最开始的速度较快（因为梯度较大），当我们逼近底部的时候，收敛会变慢（接近平坦区域）。

我们讨论的梯度下降的版本实际上是 (Full) Batch Gradient Descent 批量梯度下降。

\[ \begin{aligned} L & =\dfrac{1}{N}\sum\limits_iL_i(x_i, y_i, W)+\lambda R(W)\\ \nabla_W L(W)& = \dfrac{1}{N}\sum\limits_i\nabla_W L_i(x_i, y_i,W) + \lambda \nabla_W R(W) \end{aligned} \]

批量是因为，损失是数据集里单个样本的损失的集合。因此可以看到梯度也是单个样本的梯度的集合。

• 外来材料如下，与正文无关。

section
/-! The statements about the state of the core (10_state.md): every step keeps a state legal, a shift amount in
R15 stops an instruction, which copies a mode sees, and where the fields of a status register stand. -/

open Sys2Proof Sys2Proof.Machine Sys2Proof.Spec

namespace Sys2Proof.Machine

/-! ### Legal states -/

/-- The four parts of a legal state (70_reset_and_hazards.md R150). -/
theorem State.legal_iff (s : State) :
    s.legal = true ↔
      aligned s.pc = true ∧ s.mode.isSome = true ∧ psrThumb s.cpsr = false ∧ Memory.wf s.mem = true := by
  simp [State.legal, and_assoc]

/-- Going on by one instruction keeps the low two bits of an address, also where it wraps (log 18). -/
@[simp] theorem aligned_add_four (a : Word) : aligned (a + 4#32) = aligned a := by
  have low : (a + 4#32).extractLsb' 0 2 = a.extractLsb' 0 2 := by
    simp [← BitVec.setWidth_eq_extractLsb', BitVec.setWidth_add]
  simp [aligned, low]

@[simp] theorem State.advance_legal (s : State) : s.advance.legal = s.legal := by
  simp [State.legal]

@[simp] theorem State.writeReg_legal (s : State) (m : Mode) (g : Gpr) (v : Word) : (s.writeReg m g v).legal = s.legal := by
  simp [State.legal]

@[simp] theorem State.writeFlags_legal (s : State) (f : Flags) : (s.writeFlags f).legal = s.legal := by
  simp [State.legal]

/-- A word address for the pc keeps a state legal (10_state.md R15). -/
theorem State.legal_with_pc {s : State} {target : Word} (al : aligned target = true) (h : s.legal = true) :
    { s with pc := target }.legal = true := by
  obtain ⟨-, mode, arm, mem⟩ := s.legal_iff.mp h
  exact (State.legal_iff _).mpr ⟨al, mode, arm, mem⟩

/-- An image with a mode number and T = 0 for CPSR keeps a state legal (40_data_processing_common.md R74). -/
theorem State.legal_with_cpsr {s : State} {saved : Word} (mode : (psrMode saved).isSome = true)
    (arm : psrThumb saved = false) (h : s.legal = true) : { s with cpsr := saved }.legal = true := by
  obtain ⟨al, -, -, mem⟩ := s.legal_iff.mp h
  exact (State.legal_iff _).mpr ⟨al, mode, arm, mem⟩

/-- Whatever an instruction does when its condition holds, it keeps a state legal: a jump and a return check their
target, a return and a P form the image they restore. -/
theorem Executes.keeps_legal {f : Fields} {m : Mode} {s t : State} (e : Executes f m s t) (h : s.legal = true) :
    t.legal = true := by
  cases e with
  | writesRegister g _ _ => cases f.s <;> simp [h]
  | jumps _ _ _ al => exact State.legal_with_pc al h
  | returns saved _ _ _ _ al _ mode arm => exact State.legal_with_pc al (State.legal_with_cpsr mode arm h)
  | testsFlags g _ _ => simp [h]
  | teqpInUserMode _ _ _ => simp [h]
  | pForm saved _ _ _ _ mode arm =>
    have restored := State.legal_with_cpsr mode arm h
    exact (State.advance_legal { s with cpsr := saved }).trans restored

/-- Every instruction keeps a state legal, its condition holding or not. -/
theorem exec_keeps_legal {i : Instr} {s t : State} (e : exec i s = .next t) (h : s.legal = true) : t.legal = true := by
  obtain ⟨-, m, -, ⟨-, rfl⟩ | ⟨-, run⟩⟩ := exec_next e
  · simp [h]
  · exact run.keeps_legal h

/-! ### A shift amount in R15 -/

theorem shiftAmountInPc_iff (o : Operand2) : shiftAmountInPc o = true ↔ ∃ r, o = .regReg r ∧ r.rs = .pc := by
  cases o <;> simp [shiftAmountInPc]

theorem wellFormed_eq_false_iff (i : Instr) : i.wellFormed = false ↔ shiftAmountInPc i.fields.op2 = true := by
  simp [wellFormed_eq]

/-- The first check of 60_exceptions.md R143, made before the mode and the condition are looked at (log 10). -/
theorem issue_shiftAmountInPc {o : Operand2} (h : shiftAmountInPc o = true) (c : Cond) (s : State) (run : Mode → Answer) :
    issue c o s run = .fault .shiftAmountInPc := by
  simp [issue, h]

/-! ### The copies a mode sees -/

theorem State.readReg_eq_copySeen (s : State) (m : Mode) (g : Gpr) : s.readReg m g = copySeen s.regs m g := by
  cases g <;> cases m <;> rfl

theorem RegFile.set_bank_eq_copyReplaced (f : RegFile) (v : Word) (m : Mode) (g : Gpr) :
    f.set (bank m g) v = copyReplaced f v m g := by
  cases g <;> cases m <;> rfl

/-! ### The places of a status register -/

/-- The seven mode numbers, and no mode for any other number (10_state.md R16). -/
theorem modeOfBits_eq_ite : ∀ b : BitVec 5, modeOfBits b =
    if b = 0b10000#5 then some .usr
    else if b = 0b10001#5 then some .fiq
    else if b = 0b10010#5 then some .irq
    else if b = 0b10011#5 then some .svc
    else if b = 0b10111#5 then some .abt
    else if b = 0b11011#5 then some .und
    else if b = 0b11111#5 then some .sys
    else none := by decide
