-- ==== Sys2Proof/Machine/Basis.lean ====
section
/-! DEFINITION. DCT basis generation: GENBASIS (spec/40_dct_basis.md R141 to R144). -/

namespace Sys2Proof.Machine

/-- GENBASIS ends with BAD_ARG when N < 1 or N > 8 (R141, R143). -/
def genbasisCheck (n : Nat) : Option ErrorCode := firstError [(decide (n < 1 ∨ Config.kMax < n), .badArg)]

/-- Store the order-`n` kernel: KERNEL, KORDER and KVALID (R141, R256). -/
def buildKernel (n : Nat) (s : State) : State :=
  { s with kernel := kernelOf n, korder := BitVec.ofNat 32 n, kvalid := true }

/-- `GENBASIS n` (R141). -/
def execGenbasis (n : Nat) (s : State) : Out := .next (conclude (genbasisCheck n) (buildKernel n) s)

end Sys2Proof.Machine
end

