-- ==== Sys2Proof/Machine/Engine.lean ====
section
/-! DEFINITION. The moves of the agents, each one indivisible step (spec/00_scope.md R4; spec/60_exceptions.md R306,
R322): the core's step, the host's accesses, the sink's answers and reset. -/

namespace Sys2Proof.Machine

/-- The core's next step. Idle, it waits for a CMD write (R333). In a pass it goes on with the pass (R361). Else it
runs the accepted command: an illegal word ends with ILLEGAL_CMD before anything else, a legal one runs its rule
(R306). A command is one step, at its completion: DESIGN CHOICE that
R93 and R360 allow (notes/assumptions/10.md). -/
def coreStep (s : State) : Out :=
  if s.busy then
    match s.seq with
    | some _ => .next (passStep s)
    | none =>
      match decode (commandWord s) with
      | .ok i => exec i s
      | .error _ => .next (raiseError .illegalCmd s)
  else .next s

/-- Data memory as the core's next step leaves it. -/
def memoryAfter (s : State) : Memory :=
  match coreStep s with
  | .next t => t.mem
  | _ => s.mem

/-- One free bit: whether a byte is still its old value. -/
def keepsOld (k : Config.FreeKind) (s : State) (a : Nat) : Bool := (Config.free k s.draws a).getLsbD 0

/-- A byte while the core's next step may be writing it: where its old value and its new one differ, either, by a free
value (R94, R341). -/
def oldOrNew (k : Config.FreeKind) (s : State) (a : Nat) : Byte :=
  if decide (Memory.read (memoryAfter s) a = Memory.read s.mem a) || keepsOld k s a then Memory.read s.mem a
  else Memory.read (memoryAfter s) a

/-- A host read of a data byte. A byte the running command writes reads as its old value or its new one (R94); any
other reads as it is (R90). -/
def hostByte (s : State) (a : Nat) : Byte := oldOrNew .hostByte s a

/-- A host write of a data byte; while BUSY = 1 the address is remembered as a race (R94;
notes/assumptions/11.md). -/
def hostWriteByte (a : Nat) (v : Byte) (s : State) : State :=
  { s with mem := Memory.write s.mem a v, raced := if s.busy then a :: s.raced else s.raced }

/-- A host read returns its value and draws one free value; it has no other effect (R30, R90). -/
def hostReturns (v : Word) (s : State) : State := { s with hostData := v, draws := s.draws + 1 }

/-- A host access. Data memory has no address MEM_SIZE or above (R80). -/
def hostAccess (a : HostAccess) (s : State) : Out :=
  match a with
  | .csrRead off bytes => .next (hostReturns (csrRead s off bytes) s)
  | .csrWrite off bytes v => .next (csrWrite off bytes v s)
  | .memRead addr =>
    if addr < s.params.memSize then .next (hostReturns ((hostByte s addr).setWidth 32) s)
    else .fault (.hostAddressOutsideMemory addr)
  | .memWrite addr v =>
    if addr < s.params.memSize then .next (hostWriteByte addr v s) else .fault (.hostAddressOutsideMemory addr)

/-- Data memory when a command is aborted: each byte it writes is its old value or the one it would have written,
by a free value for each byte, and every other byte is unchanged (R341). -/
def abortedMemory (s : State) : Memory :=
  (memoryAfter s ++ s.mem).foldl
    (fun m c => if oldOrNew .abort s c.1 = Memory.read s.mem c.1 then m else Memory.write m c.1 (oldOrNew .abort s c.1))
    s.mem

/-- The reset input (R340 to R342): every register at its reset value, the running command aborted, any pending event
withdrawn, data memory otherwise untouched. The other agents keep what is theirs (notes/assumptions/12.md). -/
def resetInput (s : State) : State :=
  { State.resetWith s.params with
    mem := if s.busy then abortedMemory s else s.mem
    moves := s.moves, stream := s.stream, hostData := s.hostData, draws := s.draws + 1 }

/-- One agent's move. -/
def takeMove (m : Move) (s : State) : Out :=
  match m with
  | .host a => hostAccess a s
  | .sink a => sinkAnswer a s
  | .reset => .next (resetInput s)
  | .core => coreStep s

end Sys2Proof.Machine
end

这可能会很昂贵，可能需要很长的时间来遍历整个数据集。实际中我们尝试用 SGD。

Stochastic Gradient Descent (SGD)¶

Idea: 我们不再在整个训练数据集上计算总和，而是通过绘制完整训练数据集的小的子样本 (mini-batch) 近似梯度。

每轮迭代只需要采样一小部分样本即可。
Approximate sum using a minibatch of examples 32 / 64 / 128 common.
Hyperparameters:
- Weight initialization
- Number of steps
- Learning rate
- Batch size
  
  Dont worry too much about the batch size, instead just try to make it as big as you can fit.
  
  批量大小，我们每个 mini-batch 有多少样本数量。常见的做法是让 mini-batch 尽可能大，直到用完 GPU 内存。
- Data sampling
  
  not matter too much.
  
  常见的策略是在开始时对数据集进行打乱 (shuffle)，然后按顺序遍历数据集。
为什么叫随机：

Think of loss as an expectation over the full data distribution pdata.
我们的数据是从概率分布中采样而来的，相当于是进行了期望估计（蒙特卡洛估计）。
Problems with SGD
- What if loss changes quickly in one direction and slowly in another?
  在一个方向上变化非常快，在另一个方向上变化很慢。我们使用梯度下降，会发生什么？
  
  Example
  
  Loss function has high condition number: ratio of largest to smallest singular value of the Hessian matrix is large.
  - 如果步长较大，会发生震荡，会需要更多的步数。
  - 我们如果把步长设得很小，可以避免震荡，但会导致收敛非常慢。
- What if the loss function has a local minimum or saddle point?
  - 局部最小（梯度为 0，但却不是函数的最低点），这种情况我们可能会在局部最小点停下，因为这里的梯度为 0，所以我们的步长也为 0.
  - 鞍点：在一个方向上函数增加，另一个方向上降低。这个鞍点的梯度也为 0. （高维优化中易出现）
  Exapmple
  
  Zero gradient, gradient descent gets stuck.
- stochastic part
  
  Our gradients come from minibatches so they can be noisy!
  
  噪声可能导致用于更新的梯度可能与我们想要到达的真实方向没有很好的相关性。

SGD+Momentum¶

Untitled

Idea:
- Build up “velocity” as a running mean of gradients
- Rho gives “friction”; typically rho=0.9 or 0.99
想象一个球加速下坡的时候，他会获得加速度。尽管局部梯度没有直接与它的运动方向对齐，它也会继续沿着该方向移动。 * 算法有不同版本，但下面的公式实际上是等价的。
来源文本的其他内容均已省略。